■ **WHAT TO PRODUCE**:
Nothing outside the range is wanted. Repeat exactly the lines below from the one with "let v := s.reg c p a" through the one with "(s.Issues (.csrw d a 0x020#12)".

■ **EXERCISE DATA**:
/-- R328, R389: the four CSR instructions complete for every CSR of the table, but where the owner of the extension
waits for its sequencer (R168, R186): g(D) gets the value before the write, which CSRW with D = 0 does not read; a read
clears what reads clear; CSRW writes g(A), CSRS and CSRC the value with its bits set or cleared, no field that a one
acts on; and the process goes on. The effect of each write is the register's own. R327, R329, R389, R258, R55: what a
CSR reads as: CSRR of it writes that value to g(D), and where the read clears nothing changes nothing else. R389, R254,
R165, R172, R189, R9: CSRW, CSRS and CSRC of STATUS and FPCTL write the writable bits of g(A), of the old value with its
bits set, or with its bits cleared; g(D) gets the old value; every read-only user register ignores the write; SCALEA,
SCALEB and the OVFACC registers take their writable bits. R55, R53, R258, R23: at level 0 a write of QUANTUM keeps at
least 16 turns, a read of a STARV register clears it and no other, SLOTSEL keeps PIDX and ITEM, and a write of SPSEL its
six bits. -/
def Obligations.CsrResult : Prop :=
  (
  ∀ (s : State) (c p : Nat) (d a : Reg) (csr : BitVec 12), s.csrWaits c p csr.toNat = false →
    let n := csr.toNat
    let old := s.csrVal c p n
    let read := s.csrClear c n
    let ends := fun (t : State) (r : Bool) => (t.modProc c p (fun q => (if r then q.w d old else q).advance)).atTime s.clock
    (s.Issues (.csrr d csr) c p → exec (.csrr d csr) s = .next (ends read true)) ∧
    (s.Issues (.csrw d a csr) c p → ∀ t, (if d = 0 then s else read).csrWrite c p n (s.reg c p a) = some t →
      exec (.csrw d a csr) s = .next (ends t (decide (d ≠ 0)))) ∧
    (s.Issues (.csrs d a csr) c p → ∀ t,
      read.csrWrite c p n ((old ||| s.reg c p a) &&& ~~~(csrOnes n)) = some t →
      exec (.csrs d a csr) s = .next (ends t true)) ∧
    (s.Issues (.csrc d a csr) c p → ∀ t,
      read.csrWrite c p n ((old &&& ~~~(s.reg c p a)) &&& ~~~(csrOnes n)) = some t →
      exec (.csrc d a csr) s = .next (ends t true)) ∧
    (n ≠ 0x040 → ∀ (u : State) (v : Word), (u.csrWrite c p n v).isSome = true) ∧
    (s.csrWrite c p 0x040 (s.reg c p a) = none → s.Issues (.csrw 0 a 0x040#12) c p →
      ∃ t, exec (.csrw 0 a 0x040#12) s = .next t ∧ s.TookTrap t c p 0x0D#64 (s.proc c p).pc)) ∧
  (
  ∀ (s : State) (c p : Nat) (d : Reg) (csr : BitVec 12) (v : Word), s.Issues (.csrr d csr) c p →
    s.csrWaits c p csr.toNat = false →
    let q := s.proc c p
    let k := s.core c
    (csr.toNat, v) ∈ [(0x000, q.status), (0x001, q.cause), (0x002, q.epc), (0x003, q.faddr), (0x004, q.finfo), (0x010, q.pid),
      (0x011, BitVec.ofNat 64 q.asid),
      (0x012, placeWord s.mgmt.modnum c (q.slot.getD 0) (if p = supIdx then 0 else p)),
      (0x020, q.fpctl), (0x060, BitVec.ofNat 64 (s.cycle (dieOf c))), (0x061, BitVec.ofNat 64 (s.clock / 4)),
      (0x070, BitVec.ofNat 64 (k.mailbox.filter (fun m => m.owner = p)).length),
      (0x030, k.ext.fmt), (0x031, k.ext.scalea), (0x032, k.ext.scaleb), (0x050, k.ext.tseq), (0x051, k.ext.lateinfo),
      (0x052, k.ext.latepc), (0x080, k.ext.ovf[0]), (0x081, k.ext.ovf[1]), (0x082, k.ext.ovf[2]), (0x083, k.ext.ovf[3]),
      (0x140, BitVec.ofNat 64 k.quantum), (0x148, k.pcbarea), (0x149, k.pcbext), (0x1C0, BitVec.ofNat 64 k.spsel),
      (0x1D0, k.xinv), (0x1E0, k.hbctl), (0x1E1, BitVec.ofNat 64 k.hbeat), (0x1E2, (s.router (c / 128 * 128)).hbmiss),
      (0x1E3, k.fencec)] →
    exec (.csrr d csr) s = .next (s.wrote c p d v)) ∧
  (
  ∀ (s : State) (c p : Nat) (d a : Reg), ((s.core c).owner = some p → (s.core c).ext.seqr.quiet = true) →
    let v := s.reg c p a
    let old := (s.proc c p).status
    let fp := (s.proc c p).fpctl
    let status := fun (v : Word) => Host.Outcome.next (φ := Fault) (ρ := Refusal) (s.modProc c p (fun q =>
      ({ q with status := (old &&& ~~~0x43#64) ||| (v &&& 0x43#64) }.w d old).advance))
    let fpctl := fun (v : Word) => Host.Outcome.next (φ := Fault) (ρ := Refusal) (s.modProc c p (fun q =>
      ({ q with fpctl := v &&& 0x1F03#64 }.w d fp).advance))
    (s.Issues (.csrw d a 0x000#12) c p → exec (.csrw d a 0x000#12) s = status v) ∧
    (s.Issues (.csrs d a 0x000#12) c p → exec (.csrs d a 0x000#12) s = status (old ||| v)) ∧
    (s.Issues (.csrc d a 0x000#12) c p → exec (.csrc d a 0x000#12) s = status (old &&& ~~~v)) ∧
    (s.Issues (.csrw d a 0x020#12) c p → exec (.csrw d a 0x020#12) s = fpctl v) ∧
    (s.Issues (.csrs d a 0x020#12) c p → exec (.csrs d a 0x020#12) s = fpctl (fp ||| v)) ∧
    (s.Issues (.csrc d a 0x020#12) c p → exec (.csrc d a 0x020#12) s = fpctl (fp &&& ~~~v)) ∧
    (∀ csr : BitVec 12, csr.toNat ∈ [0x001, 0x002, 0x003, 0x004, 0x010, 0x011, 0x012, 0x060, 0x061, 0x070] →
      s.Issues (.csrw 0 a csr) c p → exec (.csrw 0 a csr) s = .next (s.wentTo c p ((s.proc c p).pc + 4#64))) ∧
    (∀ (csr : BitVec 12) (f : Ext → Ext), (csr.toNat, f) ∈
        [(0x031, fun x => { x with scalea := v &&& 0xFFFF_FFFF_0001_FFFF#64 }),
         (0x032, fun x => { x with scaleb := v &&& 0xFFFF_FFFF_0001_FFFF#64 }),
         (0x080, fun x => { x with ovf := x.ovf.set 0 (v &&& 0xFFFF_FFFF_FFFF#64) }),
         (0x081, fun x => { x with ovf := x.ovf.set 1 (v &&& 0xFFFF_FFFF_FFFF#64) }),
         (0x082, fun x => { x with ovf := x.ovf.set 2 (v &&& 0xFFFF_FFFF_FFFF#64) }),
         (0x083, fun x => { x with ovf := x.ovf.set 3 (v &&& 0xFFFF_FFFF_FFFF#64) })] →
      s.Issues (.csrw 0 a csr) c p →
      exec (.csrw 0 a csr) s = .next ((s.modExt c f).wentTo c p ((s.proc c p).pc + 4#64)))) ∧
  (
  ∀ (s : State) (c p : Nat) (d a : Reg),
    (s.Issues (.csrw 0 a 0x140#12) c p → ∃ t, exec (.csrw 0 a 0x140#12) s = .next t ∧
      (t.core c).quantum = max 16 ((s.reg c p a).toNat % 2 ^ 32) ∧ (t.proc c p).pc = (s.proc c p).pc + 4#64 ∧
      ∀ r, t.reg c p r = s.reg c p r) ∧
    (∀ (n : Fin 3), s.Issues (.csrr d (BitVec.ofNat 12 (0x145 + n.val))) c p →
      ∃ t, exec (.csrr d (BitVec.ofNat 12 (0x145 + n.val))) s = .next t ∧
      t.reg c p d = (if d = 0 then 0#64 else BitVec.ofNat 64 (s.core c).starv[n]) ∧ (t.core c).starv[n] = 0 ∧
      (∀ m : Fin 3, m ≠ n → (t.core c).starv[m] = (s.core c).starv[m]) ∧ (t.proc c p).pc = (s.proc c p).pc + 4#64) ∧
    (s.Issues (.csrw 0 a 0x100#12) c p → ∃ t, exec (.csrw 0 a 0x100#12) s = .next t ∧
      (t.core c).slotsel = BitVec.ofNat 64 ((s.reg c p a).toNat % 2 ^ 20) ∧
      (t.proc c p).pc = (s.proc c p).pc + 4#64) ∧
    (s.Issues (.csrw 0 a 0x1C0#12) c p → ∃ t, exec (.csrw 0 a 0x1C0#12) s = .next t ∧
      (t.core c).spsel = (s.reg c p a).toNat % 64 ∧ (t.proc c p).pc = (s.proc c p).pc + 4#64))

■ **SOLUTION**:
    let v := s.reg c p a
    let old := (s.proc c p).status
    let fp := (s.proc c p).fpctl
    let status := fun (v : Word) => Host.Outcome.next (φ := Fault) (ρ := Refusal) (s.modProc c p (fun q =>
      ({ q with status := (old &&& ~~~0x43#64) ||| (v &&& 0x43#64) }.w d old).advance))
    let fpctl := fun (v : Word) => Host.Outcome.next (φ := Fault) (ρ := Refusal) (s.modProc c p (fun q =>
      ({ q with fpctl := v &&& 0x1F03#64 }.w d fp).advance))
    (s.Issues (.csrw d a 0x000#12) c p → exec (.csrw d a 0x000#12) s = status v) ∧
    (s.Issues (.csrs d a 0x000#12) c p → exec (.csrs d a 0x000#12) s = status (old ||| v)) ∧
    (s.Issues (.csrc d a 0x000#12) c p → exec (.csrc d a 0x000#12) s = status (old &&& ~~~v)) ∧
    (s.Issues (.csrw d a 0x020#12) c p → exec (.csrw d a 0x020#12) s = fpctl v) ∧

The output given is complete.